*Directions*: Return exactly the lines below, starting with the one that has "theorem State.carryRegs_in (s" and going on through the one that has "refine RegsIn.wr (F.ONLINE_CARRY_changed".
*** Exercise data Section Begins ***
theorem State.slipTask_in (s : State) (a1 : Nat) (a2 : Nat) (a3 : Nat) (h0 : a2 < 16) :
    RegsIn [.events, .slack, .task, .viol] s (State.slipTask s a1 a2 a3) := by
  unfold State.slipTask
  with_reducible repeat' first
    | assumption
    | (extract_lets +onlyGivenNames z
       refine RegsIn.let z ?_ ?_
       subst z
       rotate_left
       clear_value z
       revert z
       intro y hy
       rotate_left)
    | (extract_lets +onlyGivenNames z; clear_value z; revert z; intro y)
    | exact RegsIn.rfl
    | refine RegsIn.ite ?_ ?_ <;> intro hc
    | refine RegsIn.wr (F.SLACK_TASK_LAST_slack_ns _) _ .slack ?_ (of_decide_eq_true rfl) (of_decide_eq_true rfl) (by simp only [F.SLACK_TASK_LAST_slack_ns, Bank.range]; omega) (by simp only [F.SLACK_TASK_LAST_slack_ns, Bank.range]; omega)
    | refine RegsIn.inc (F.SLACK_TASK_LAST_slack_ns _) .slack ?_ (of_decide_eq_true rfl) (of_decide_eq_true rfl) (by simp only [F.SLACK_TASK_LAST_slack_ns, Bank.range]; omega) (by simp only [F.SLACK_TASK_LAST_slack_ns, Bank.range]; omega)
    | refine RegsIn.wr (F.SLACK_TASK_MIN_slack_ns _) _ .slack ?_ (of_decide_eq_true rfl) (of_decide_eq_true rfl) (by simp only [F.SLACK_TASK_MIN_slack_ns, Bank.range]; omega) (by simp only [F.SLACK_TASK_MIN_slack_ns, Bank.range]; omega)
    | refine RegsIn.inc (F.SLACK_TASK_MIN_slack_ns _) .slack ?_ (of_decide_eq_true rfl) (of_decide_eq_true rfl) (by simp only [F.SLACK_TASK_MIN_slack_ns, Bank.range]; omega) (by simp only [F.SLACK_TASK_MIN_slack_ns, Bank.range]; omega)
    | refine RegsIn.wr (F.SLIP_TASK_last_slipped _) _ .slack ?_ (of_decide_eq_true rfl) (of_decide_eq_true rfl) (by simp only [F.SLIP_TASK_last_slipped, Bank.range]; omega) (by simp only [F.SLIP_TASK_last_slipped, Bank.range]; omega)
    | refine RegsIn.inc (F.SLIP_TASK_last_slipped _) .slack ?_ (of_decide_eq_true rfl) (of_decide_eq_true rfl) (by simp only [F.SLIP_TASK_last_slipped, Bank.range]; omega) (by simp only [F.SLIP_TASK_last_slipped, Bank.range]; omega)
    | refine RegsIn.wr (F.SLIP_TASK_slips _) _ .slack ?_ (of_decide_eq_true rfl) (of_decide_eq_true rfl) (by simp only [F.SLIP_TASK_slips, Bank.range]; omega) (by simp only [F.SLIP_TASK_slips, Bank.range]; omega)
    | refine RegsIn.inc (F.SLIP_TASK_slips _) .slack ?_ (of_decide_eq_true rfl) (of_decide_eq_true rfl) (by simp only [F.SLIP_TASK_slips, Bank.range]; omega) (by simp only [F.SLIP_TASK_slips, Bank.range]; omega)
    | apply RegsIn.next ?_ (State.noteSlip_in _) ?_
    | apply RegsIn.next ?_ (State.setRel_in _ _ _) ?_
    | apply RegsIn.next ?_ (State.setTask_in _ _ _) ?_
    | apply RegsIn.next ?_ (State.taskEvt_in _ _ _ ?_) ?_
    | decide
    | exact Fin.isLt _
    | omega
    | dsimp -zeta only

theorem State.slipTasks_in (s : State) (a1 : Nat) :
    RegsIn [.events, .slack, .task, .viol] s (State.slipTasks s a1) := by
  unfold State.slipTasks
  with_reducible repeat' first
    | assumption
    | exact RegsIn.rfl
    | (refine RegsIn.upTo _ _ ?_ ?_; rotate_left; intro y a ha hy; rotate_left)
    | (refine RegsIn.bitsSet _ _ _ ?_ ?_; rotate_left; intro y a ha hy; rotate_left)
    | (refine RegsIn.foldl _ _ ?_ ?_; rotate_left; intro y a ha hy; rotate_left)
    | apply RegsIn.next ?_ (State.slipTask_in _ _ _ _ ?_) ?_
    | split
    | decide
    | exact Fin.isLt _
    | omega
    | dsimp -zeta only

theorem State.releaseStation_in (s : State) (a1 : Nat) (a2 : Nat) (a3 : Nat) :
    RegsIn [] s (State.releaseStation s a1 a2 a3) := by
  unfold State.releaseStation
  with_reducible repeat' first
    | assumption
    | (extract_lets +onlyGivenNames z
       refine RegsIn.let z ?_ ?_
       subst z
       rotate_left
       clear_value z
       revert z
       intro y hy
       rotate_left)
    | (extract_lets +onlyGivenNames z; clear_value z; revert z; intro y)
    | exact RegsIn.rfl
    | refine RegsIn.ite ?_ ?_ <;> intro hc
    | apply RegsIn.next ?_ (State.sendBrake_in _ _) ?_
    | apply RegsIn.next ?_ (State.sendPly_in _ _ _ _) ?_
    | apply RegsIn.next ?_ (State.launchSkeinIn_in _ _ _ _ _ _ _ _ _ _) ?_
    | split
    | decide
    | exact Fin.isLt _
    | omega
    | dsimp -zeta only

theorem State.countDigests_in (s : State) :
    RegsIn [.hopper, .events, .online, .time, .ply, .brake, .viol, .skein] s (State.countDigests s) := by
  unfold State.countDigests
  with_reducible repeat' first
    | assumption
    | (extract_lets +onlyGivenNames z
       refine RegsIn.let z ?_ ?_
       subst z
       rotate_left
       clear_value z
       revert z
       intro y hy
       rotate_left)
    | (extract_lets +onlyGivenNames z; clear_value z; revert z; intro y)
    | exact RegsIn.rfl
    | refine RegsIn.ite ?_ ?_ <;> intro hc
    | apply RegsIn.next ?_ (State.leaveTracking_in _ _) ?_
    | refine RegsIn.upd ?_
    | decide
    | exact Fin.isLt _
    | omega
    | dsimp -zeta only

theorem State.noteSplit_in (s : State) (a1 : Nat) :
    RegsIn [.events, .brake, .viol] s (State.noteSplit s a1) := by
  unfold State.noteSplit
  with_reducible repeat' first
    | assumption
    | (extract_lets +onlyGivenNames z
       refine RegsIn.let z ?_ ?_
       subst z
       rotate_left
       clear_value z
       revert z
       intro y hy
       rotate_left)
    | (extract_lets +onlyGivenNames z; clear_value z; revert z; intro y)
    | exact RegsIn.rfl
    | refine RegsIn.ite ?_ ?_ <;> intro hc
    | refine RegsIn.inc F.BRK_SPLIT_count .brake ?_ (of_decide_eq_true rfl) (of_decide_eq_true rfl) (of_decide_eq_true rfl) (of_decide_eq_true rfl)
    | apply RegsIn.next ?_ (State.brkEvt_in _ _) ?_
    | split
    | refine RegsIn.upd ?_
    | decide
    | exact Fin.isLt _
    | omega
    | dsimp -zeta only

theorem State.carryRegs_in (s : State) (a1 : Nat) (a2 : Nat × Nat × Nat × Nat) (a3 : Nat) (h0 : a1 < 16) :
    RegsIn [.online] s (State.carryRegs s a1 a2 a3) := by
  unfold State.carryRegs
  with_reducible repeat' first
    | assumption
    | (extract_lets +onlyGivenNames z
       refine RegsIn.let z ?_ ?_
       subst z
       rotate_left
       clear_value z
       revert z
       intro y hy
       rotate_left)
    | exact RegsIn.rfl
    | refine RegsIn.wr (F.ONLINE_CARRY_carried _) _ .online ?_ (of_decide_eq_true rfl) (of_decide_eq_true rfl) (by simp only [F.ONLINE_CARRY_carried, Bank.range]; omega) (by simp only [F.ONLINE_CARRY_carried, Bank.range]; omega)
    | refine RegsIn.wr (F.ONLINE_CARRY_changed _) _ .online ?_ (of_decide_eq_true rfl) (of_decide_eq_true rfl) (by simp only [F.ONLINE_CARRY_changed, Bank.range]; omega) (by simp only [F.ONLINE_CARRY_changed, Bank.range]; omega)
    | refine RegsIn.wr (F.ONLINE_CARRY_dropped _) _ .online ?_ (of_decide_eq_true rfl) (of_decide_eq_true rfl) (by simp only [F.ONLINE_CARRY_dropped, Bank.range]; omega) (by simp only [F.ONLINE_CARRY_dropped, Bank.range]; omega)
    | refine RegsIn.wr (F.ONLINE_CARRY_new _) _ .online ?_ (of_decide_eq_true rfl) (of_decide_eq_true rfl) (by simp only [F.ONLINE_CARRY_new, Bank.range]; omega) (by simp only [F.ONLINE_CARRY_new, Bank.range]; omega)
    | refine RegsIn.wr (F.ONLINE_CARRY_valid _) _ .online ?_ (of_decide_eq_true rfl) (of_decide_eq_true rfl) (by simp only [F.ONLINE_CARRY_valid, Bank.range]; omega) (by simp only [F.ONLINE_CARRY_valid, Bank.range]; omega)
    | refine RegsIn.wr (F.ONLINE_WORDS_words _) _ .online ?_ (of_decide_eq_true rfl) (of_decide_eq_true rfl) (by simp only [F.ONLINE_WORDS_words, Bank.range]; omega) (by simp only [F.ONLINE_WORDS_words, Bank.range]; omega)
    | decide
    | exact Fin.isLt _
    | omega
    | dsimp -zeta only

theorem State.carryDone_in (s : State) (a1 : Nat) :
    RegsIn [.online] s (State.carryDone s a1) := by
  unfold State.carryDone
  with_reducible repeat' first
    | assumption
    | (extract_lets +onlyGivenNames z
       refine RegsIn.let z ?_ ?_
       subst z
       rotate_left
       clear_value z
       revert z
       intro y hy
       rotate_left)
    | (extract_lets +onlyGivenNames z; clear_value z; revert z; intro y)
    | exact RegsIn.rfl
    | refine RegsIn.ite ?_ ?_ <;> intro hc
    | refine RegsIn.wr F.ONLINE_PENDING_pending _ .online ?_ (of_decide_eq_true rfl) (of_decide_eq_true rfl) (of_decide_eq_true rfl) (of_decide_eq_true rfl)
    | refine RegsIn.wr F.ONLINE_STATUS_state _ .online ?_ (of_decide_eq_true rfl) (of_decide_eq_true rfl) (of_decide_eq_true rfl) (of_decide_eq_true rfl)
    | decide
    | exact Fin.isLt _
    | omega
    | dsimp -zeta only

theorem State.endCarry_in (s : State) (a1 : Nat) (a2 : TaskInst) (a3 : List Nat) (h0 : a1 < 16) :
    RegsIn [.events, .task, .trap, .online, .viol] s (State.endCarry s a1 a2 a3) := by
  unfold State.endCarry
  with_reducible repeat' first
    | assumption
    | (extract_lets +onlyGivenNames z
       refine RegsIn.let z ?_ ?_
       subst z
       rotate_left
       clear_value z
       revert z
       intro y hy
       rotate_left)
    | (extract_lets +onlyGivenNames z; clear_value z; revert z; intro y)
    | exact RegsIn.rfl
    | refine RegsIn.ite ?_ ?_ <;> intro hc
    | apply RegsIn.next ?_ (State.setTask_in _ _ _) ?_
    | apply RegsIn.next ?_ (State.captureFull_in _) ?_
    | apply RegsIn.next ?_ (State.saveTask_in _ _ _ _) ?_
    | apply RegsIn.next ?_ (State.carryRegs_in _ _ _ _ ?_) ?_
    | apply RegsIn.next ?_ (State.carryDone_in _ _) ?_
    | apply RegsIn.next ?_ (State.trapInst_in _ _ _ ?_) ?_
    | apply RegsIn.next ?_ (State.beginCopy_in _ _ _) ?_
    | refine RegsIn.upd ?_
    | decide
    | exact Fin.isLt _
    | omega
    | dsimp -zeta only

theorem execOnlineCarry_in (a0 : Fin 16) (a1 : List (Fin 65536)) (s : State) :
    RegsIn [] s (settle s (execOnlineCarry a0 a1 s)) := by
  unfold execOnlineCarry
  with_reducible repeat' first
    | assumption
    | (extract_lets +onlyGivenNames z; clear_value z; revert z; intro y)
    | exact RegsIn.rfl
    | refine RegsIn.ok ?_
    | apply RegsIn.next ?_ (State.setInst_in _ _ _) ?_
    | split
    | decide
    | exact Fin.isLt _
    | omega
    | dsimp -zeta only

theorem execOnlineCarryDone_in (a0 : Fin 16) (s : State) :
    RegsIn [.events, .task, .trap, .online, .viol] s (settle s (execOnlineCarryDone a0 s)) := by
  unfold execOnlineCarryDone
  with_reducible repeat' first
    | assumption
    | exact RegsIn.rfl
    | refine RegsIn.ok ?_
    | apply RegsIn.next ?_ (State.endCarry_in _ _ _ _ ?_) ?_
    | split
    | decide
    | exact Fin.isLt _
    | omega
    | dsimp -zeta only

theorem State.restoreTask_in (s : State) (a1 : Nat) (h0 : a1 < 16) :
    RegsIn [.events, .retain, .task, .viol] s (State.restoreTask s a1) := by
  unfold State.restoreTask
  with_reducible repeat' first
    | assumption
    | (extract_lets +onlyGivenNames z; clear_value z; revert z; intro y)
    | exact RegsIn.rfl
    | refine RegsIn.ite ?_ ?_ <;> intro hc
    | refine RegsIn.wr F.RETAIN_STATUS_flush_err _ .retain ?_ (of_decide_eq_true rfl) (of_decide_eq_true rfl) (of_decide_eq_true rfl) (of_decide_eq_true rfl)
    | apply RegsIn.next ?_ (State.setTask_in _ _ _) ?_
    | apply RegsIn.next ?_ (State.taskEvt_in _ _ _ ?_) ?_
    | split
    | decide
    | exact Fin.isLt _
    | omega
    | dsimp -zeta only

theorem State.restoreRetained_in (s : State) :
    RegsIn [.events, .retain, .task, .viol] s (State.restoreRetained s) := by
  unfold State.restoreRetained
  with_reducible repeat' first
    | assumption
    | (extract_lets +onlyGivenNames z
       refine RegsIn.let z ?_ ?_
       subst z
       rotate_left
       clear_value z
       revert z
       intro y hy
       rotate_left)
    | (extract_lets +onlyGivenNames z; clear_value z; revert z; intro y)
    | exact RegsIn.rfl
    | refine RegsIn.ite ?_ ?_ <;> intro hc
    | (refine RegsIn.upTo _ _ ?_ ?_; rotate_left; intro y a ha hy; rotate_left)
    | (refine RegsIn.bitsSet _ _ _ ?_ ?_; rotate_left; intro y a ha hy; rotate_left)
    | (refine RegsIn.foldl _ _ ?_ ?_; rotate_left; intro y a ha hy; rotate_left)
    | apply RegsIn.next ?_ (State.restoreTask_in _ _ ?_) ?_
    | refine RegsIn.upd ?_
    | decide
    | exact Fin.isLt _
    | omega
    | dsimp -zeta only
*** Exercise data Section Ends ***
*Final answer*:
theorem State.carryRegs_in (s : State) (a1 : Nat) (a2 : Nat × Nat × Nat × Nat) (a3 : Nat) (h0 : a1 < 16) :
    RegsIn [.online] s (State.carryRegs s a1 a2 a3) := by
  unfold State.carryRegs
  with_reducible repeat' first
    | assumption
    | (extract_lets +onlyGivenNames z
       refine RegsIn.let z ?_ ?_
       subst z
       rotate_left
       clear_value z
       revert z
       intro y hy
       rotate_left)
    | exact RegsIn.rfl
    | refine RegsIn.wr (F.ONLINE_CARRY_carried _) _ .online ?_ (of_decide_eq_true rfl) (of_decide_eq_true rfl) (by simp only [F.ONLINE_CARRY_carried, Bank.range]; omega) (by simp only [F.ONLINE_CARRY_carried, Bank.range]; omega)
    | refine RegsIn.wr (F.ONLINE_CARRY_changed _) _ .online ?_ (of_decide_eq_true rfl) (of_decide_eq_true rfl) (by simp only [F.ONLINE_CARRY_changed, Bank.range]; omega) (by simp only [F.ONLINE_CARRY_changed, Bank.range]; omega)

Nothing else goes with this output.